At the Atlantic Magazine's "Aspen Ideas Festival," the idle rich go to a ski resort town and pay the Atlantic Media Co. a great deal of money to listen to rich people with intellectual credentials of some kind talk at each other for a while. It may surprise you to learn that these wealthy elites think the biggest problem facing America today is that the wealthy elite have to pay taxes, while the poor and unemployed sit around collecting "Social Security" and "food stamps" and "unemployment benefits."Real estate tycoon Mort Zuckerman -- an intellectual nonentity who buys newspapers and magazines for the express purpose of pretending at being a Serious Public Thinker -- and historian Niall Ferguson -- a neo-imperialist who excuses or whitewashes atrocities done by empires in the name of market liberalization and who parlayed his scholarly expertise into a gig as an idiotic right-wing (occasionally blatantly racist) columnist -- apparently successfully convinced Barbra Streisand and James Brolin that our current economic woes have been caused by Obama's hatred of business and that the only solution is to "remove the incentives for idleness."
[Niall] Ferguson called for what he called “radical” measures. “I can’t emphasize strongly enough the need for radical fiscal reform to restore the incentives for work and remove the incentives for idleness.” He praised “really radical reform of the sort that, for example, Paul Ryan [the ranking Republican on the House Budget Committee] has outlined in his wonderful ‘Roadmap’ for radical, root-and-branch reform not only of the tax system but of the entitlement system” and “unleash entrepreneurial innovation.” Otherwise, Ferguson warned: “Do you want to be a kind of implicit part of the European Union?

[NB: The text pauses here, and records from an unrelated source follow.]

/-- O30. The arbiter grants the unmasked requester of highest priority, ties in the fixed order (derived; R141, R144). -/
def Obligations.ArbiterGrantsTheHighestPriority : Prop :=
  ∀ (s : State) (r : Region) (b : Blk),
    (∀ k, decideGrant s r b = some k → asks s r b k = true ∧ maskedReq s r b k = false ∧
      ∀ j, asks s r b j = true → maskedReq s r b j = false →
        (vget (blk s r b).prio (reqNo j)).val < (vget (blk s r b).prio (reqNo k)).val ∨
          ((vget (blk s r b).prio (reqNo j)).val = (vget (blk s r b).prio (reqNo k)).val ∧ (reqNo k).val ≤ (reqNo j).val)) ∧
    (bit32 (rg s r).arb.freeze b = true → decideGrant s r b = none) ∧
    (decideGrant s r b = none → bit32 (rg s r).arb.freeze b = true ∨ ∀ j, asks s r b j = true → maskedReq s r b j = true)

/-- O31. The slot counter advances every cycle, and an open slot issues nothing (derived; R105, R107, R145, R148, R451). -/
def Obligations.SlotCounterAdvances : Prop :=
  ∀ (s : State) (r : Region) (m : Meet) (chk : BeatChk),
    clocked s (halfOf r) = true → inRun s r = true →
    let g := rg s r
    let k := if g.model.fresh then g.model.slot.val else (g.model.slot.val + 1) % 1024
    (∃ t, exec (.timetableSlot r false m chk) s = .next t ∧ (rg t r).model.slot.val = k ∧ t.basin = s.basin) ∧
    (∃ t, exec (.timetableSlot r true m chk) s = .next t ∧ kept s t ∧ (rg t r).model.slot.val = k ∧ (rg t r).model.slotBad = true ∧
      (halfOf r = 0 → t.frz.asserted = true) ∧ (halfOf r = 1 → t.frz.east.length = s.frz.east.length + 1)) ∧
    ((slotEntry (advanceSlot g) k).getLsbD 47 = false →
      exec (.timetableSlot r false m chk) s = .next (after (modRg s r advanceSlot))) ∧
    (g.model.fresh = false → k = 0 → g.model.ttPending = true →
      (advanceSlot g).model.tt = (vget g.plan.descs (fin 64 g.model.active.toNat)).tt ∧ (advanceSlot g).model.ttPending = false ∧
        (advanceSlot g).model.switching = g.model.again ∧ (advanceSlot g).model.target = g.model.sel) ∧
    (g.model.fresh = true ∨ k ≠ 0 ∨ g.model.ttPending = false →
      (advanceSlot g).model.tt = g.model.tt ∧ (advanceSlot g).model.switching = g.model.switching) ∧
    (∀ w b q, (b, q) ∈ slotBeats g w →
      q ∈ (vget g.blocks b).sched ∧ slotOwns w b q.beat.cell = true ∧ ∃ seq, q.src = .engine (slotOwner w) seq)

/-- O32. Slipped beats, quota windows and starvation flags (derived; R138, R147, R150, R151, R154, R159, R160). -/
def Obligations.SlipsQuotasAndStarvation : Prop :=
  ∀ (s : State) (r : Region) (b : Blk),
    (pathOpen s r = true →
      let free := fun (q : BReq) => q.slipped && schedFree s r b q && cellFree s r b q && !otherOwns (rg s r) b q
      (∀ m chk, (blk s r b).sched.find? free = none → exec (.slotSlipIssue r b m chk) s = .next s) ∧
      (∀ q m chk, (blk s r b).sched.find? free = some q → (∀ out, chk ≠ .xbarParity out) →
        exec (.slotSlipIssue r b m chk) s = .next (after (issueSched s r b q m chk)) ∧
        (stalls (blk s r b) q m = true → kept s (issueSched s r b q m chk)) ∧
        (stalls (blk s r b) q m = false → busyBeat (blk s r b) q m = false → chk = .good →
          (issueSched s r b q m chk).mem = (cellAccess s r b q.op q.beat).1.mem))) ∧
    (clocked s (halfOf r) = true → inRun s r = true →
      exec (.quotaWindowEnd r) s =
        .next (after (modRg s r (fun g => { g with arb := { g.arb with quotaUsed := Vector.replicate 32 0, eff := g.arb.regs } }))) ∧
      (∀ src, (rg s r).arb.eff.mode = false ∨ atLimit (rg s r) src = false → exec (.starvationLimit r src) s = .next s) ∧
      (∀ src, (rg s r).arb.eff.mode = true → atLimit (rg s r) src = true → ∃ t, exec (.starvationLimit r src) s = .next t ∧ kept s t ∧
        (∀ i : Fin 4, src = .port i → (rg t r).arb.starvePort.getLsbD i.val = true ∧ vget (rg t r).arb.starve (fin 6 i.val) = 0) ∧
        (src = .halfLink → (rg t r).arb.starveHalf = true ∧ vget (rg t r).arb.starve 4 = 0) ∧
        (src = .eventEntry → (rg t r).arb.starveEntry = true ∧ vget (rg t r).arb.starve 5 = 0) ∧
        (src = .block b → bit32 (rg t r).arb.starveBlk b = true ∧
          ∀ k : Fin 4, starveLimit (rg s r) ≤ vget (blk s r b).starve k → vget (blk t r b).starve k = 0)))

/-- O33. An accepted event is routed and its copies are placed, none detached or dropped (derived; R38, R75, R153, R163, R164, R165, R166, R176, R451). -/
def Obligations.EventsAreRoutedAndPlaced : Prop :=
  (∀ (s : State) (n : EvPort) (w : W64),
    let m := routeMask s.map (evSrc w)
    (ingressReady s n = false → exec (.eventIngress n w) s = .next s) ∧
    (ingressReady s n = true → m = 0 → ∃ t, exec (.eventIngress n w) s = .next t ∧ kept s t ∧ t.ingress = s.ingress ∧ t.regions = s.regions) ∧
    (ingressReady s n = true → m ≠ 0 → ∃ t e, exec (.eventIngress n w) s = .next t ∧ kept s t ∧ t.regions = s.regions ∧
      t.ingress = vset s.ingress n (vget s.ingress n ++ [e]) ∧ e.ev = w ∧ e.near = m &&& halfMask (evHalf n) ∧
      e.far = m &&& halfMask (other (evHalf n)))) ∧
  (∀ (s : State) (n : EvPort) (e : InEvent) (es : List InEvent) (r : Region),
    clocked s (evHalf n) = true → frozen s (evHalf n) = false → vget s.ingress n = e :: es →
    let h := evHalf n
    let left := fun (near far : Byte) => vset s.ingress n
      (if e.near &&& near = 0 ∧ e.far &&& far = 0 then es else { e with near := e.near &&& near, far := e.far &&& far } :: es)
    (mayPlace s r e = false ∨ hTurn s r ≠ some (ingressSrc n) → ∀ bad, exec (.copyPlaced n (.region r) bad) s = .next s) ∧
    (mayPlace s r e = true → hTurn s r = some (ingressSrc n) →
      exec (.copyPlaced n (.region r) true) s = .next (after (halfFault s h 0x10 0 (BitVec.ofNat 32 (r.val % 4)))) ∧
      exec (.copyPlaced n (.region r) false) s = .next (after (flushSteps { modRg s r (fun g =>
          { g with ev := { g.ev with arriving := g.ev.arriving ++ [⟨e.ev, if e.tagRegion = r then e.tag else none⟩] },
                   arb := { g.arb with hlast := ingressSrc n } }) with
          ingress := left (~~~mask8 r) 0xFF } h))) ∧
    (e.far = 0 ∨ (vget s.fb.steps h).any (fun x => e.post.contains x.1) = true → ∀ bad, exec (.copyPlaced n .seam bad) s = .next s) ∧
    (e.far ≠ 0 → (vget s.fb.steps h).any (fun x => e.post.contains x.1) = false →
      exec (.copyPlaced n .seam true) s = .next (after (halfFault s h 0x10 0 9)) ∧
      exec (.copyPlaced n .seam false) s = .next (after (flushSteps { sendPkt s h (copyPkt e n) with ingress := left 0xFF 0 } h))))

/-- O34. Copies enter, expand and reach the event queues in order (derived; R149, R166, R167, R168, R173, R174, R175, R178, R188, R190, R451, R463). -/
def Obligations.CopiesExpandIntoTheQueues : Prop :=
  ∀ (s : State) (r : Region),
    (∀ (port : RegPort) (v : Bool), portReady s port = true →
      exec (.entryHold port r v) s = .next (after (ack (modEv (wakeReq s r) r (fun e => { e with hold := v })) port))) ∧
    (clocked s (halfOf r) = true →
      (∀ c cs, (rg s r).ev.arriving = c :: cs →
        let s1 := modEv s r (fun x => { x with arriving := cs })
        let taken := evCount (modEv (markTag s1 c.tag 1) r (fun x => { x with entry := x.entry ++ [c] })) r 0 1
        (inRun s r = true → exec (.copyAtEntry r) s = .next (after (wakeReq taken r))) ∧
        (inRun s r = false → loadingR s r = true → exec (.copyAtEntry r) s = .next (after taken)) ∧
        ((inRun s r || loadingR s r) = false →
          (planned s r = false → ∃ t, exec (.copyAtEntry r) s = .next t ∧ kept s t ∧ (rg t r).ev.entry = (rg s r).ev.entry ∧
            (rg t r).ev.arriving = cs ∧ vget (rg t r).ev.counts 1 = vget (rg s r).ev.counts 1 + 1) ∧
          (planned s r = true → evNoWake c.ev = true → ∃ t, exec (.copyAtEntry r) s = .next t ∧ kept s t ∧
            (rg t r).ev.entry = (rg s r).ev.entry ∧ (rg t r).ev.arriving = cs ∧ vget (rg t r).ev.counts 2 = vget (rg s r).ev.counts 2 + 1) ∧
          (planned s r = true → evNoWake c.ev = false → exec (.copyAtEntry r) s = .next (after (wakeReq taken r))))) ∧
      (∀ c cs, entryHeld s r = false → (rg s r).ev.groups = [] → (rg s r).ev.entry = c :: cs →
        let s1 := modEv (markTag s c.tag 2) r (fun x => { x with entry := cs })
        (indexOf s r c = none → ∀ chk, exec (.expandCopy r chk) s = .next (after (settleTag (evCount s1 r 1 1) r c.tag))) ∧
        (∀ i, indexOf s r c = some i →
          let ix := tget 0 (rg s r).plan.index i
          exec (.expandCopy r .good) s = .next (after (settleTag (expandRun s1 r c (indexFirst ix) (indexCount ix)) r c.tag)) ∧
          exec (.expandCopy r .index) s =
            .next (after (settleTag (regionFault s1 r 8 ((1 : W32) <<< 31 ||| BitVec.ofNat 32 i)) r c.tag)) ∧
          (∀ j, j < indexCount ix → exec (.expandCopy r (.entry j)) s = .next (after (settleTag
            (regionFault (expandRun s1 r c (indexFirst ix) j) r 8 (BitVec.ofNat 32 ((indexFirst ix + j) % 131072))) r c.tag))))) ∧
      (entryHeld s r = true → ∀ chk, exec (.expandCopy r chk) s = .next s) ∧
      (inRun s r = true → frozen s (halfOf r) = false →
        (∀ g gs, (rg s r).ev.groups = g :: gs →
          let s1 := entryServed (modEv s r (fun x => { x with groups := gs })) r g.block
          (groupFits s r g.block g.rows.length = true → (∀ k, candOf s r g.block k = none) → xbarTurn s r g.block = some 5) ∧
          (xbarTurn s r g.block ≠ some 5 → exec (.groupToQueue r) s = .next s) ∧
          (xbarTurn s r g.block = some 5 → fenced s r g.block = false →
            exec (.groupToQueue r) s = .next (after (modBlk (markRows s1 g.rows) r g.block (fun b => { b with evq := b.evq ++ g.rows }))) ∧
            (blk s r g.block).released = [] ∧ (blk s r g.block).evq.length + g.rows.length ≤ 256) ∧
          (xbarTurn s r g.block = some 5 → fenced s r g.block = true →
            exec (.groupToQueue r) s = .next (after (settleTag (evCount s1 r 3 g.rows.length) r ((g.rows.head?).bind (·.tag)))))) ∧
        (∀ b, (blk s r b).released ≠ [] → (blk s r b).evq.length < 256 →
          exec (.ringRowsToQueue r b) s = .next (after (modBlk (markRows s ((blk s r b).released.take (256 - (blk s r b).evq.length))) r b (fun x =>
            { x with evq := x.evq ++ x.released.take (256 - x.evq.length), released := x.released.drop (256 - x.evq.length) }))))))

I’d advise you against it.”
Rand developed the objectivist philosophy, which values the self, capitalism and laissez-faire economics. Ryan, the ranking member of the House Budget Committee, reportedly requires staffers and interns to read her opus, Atlas Shrugged, and gives out copies as gifts.
In his keynote address to CPAC last year, Ryan said Obama's policies sound "like something right out of an Ayn Rand novel."
Fearing political suicide, Republican leaders have tried to distance themselves from Ryan's "roadmap" budget proposal, which calls for privatizing Social Security. But Ryan is upfront about it.
At a 2005 celebration of what would have been Rand's 100th birthday, Ryan called for reforming the "collectivist system" of Social Security by changing it to individual savings accounts.
"If we actually accomplish this goal of personalizing Social Security, think of what we will accomplish. Every worker, every laborer in America will not only be a laborer but a capitalist. They will be an owner of society," Ryan said at the 2005 event, according to a profile written last year in the Milwaukee Journal-Sentinel.
In interviews, he has said Republicans should frame the choice between "collectivism" and capitalism as a moral choice.
"We have an opportunity to make a choice clearly once and for all in the next two elections, and we owe it to the American people to give them a clear choice: Do you want a collectivist welfare state or do you want to get back to being a free market? We need to make a moral, not just practical or statistical, case," he told Reason, a libertarian magazine, in December.
In last year's CPAC address, he claimed the White House had blamed the free market for the financial crisis, then used the crisis as an "excuse to impose a more intrusive state."
And despite GOP attempts to frame these entitlement reforms as something other than privatization, Ryan has been clear on the point.
"Rather than depending on government for your retirement and health security, I propose to empower people to become much more self-dependent for such things in life," he said in a speech to the Hudson Institute last June.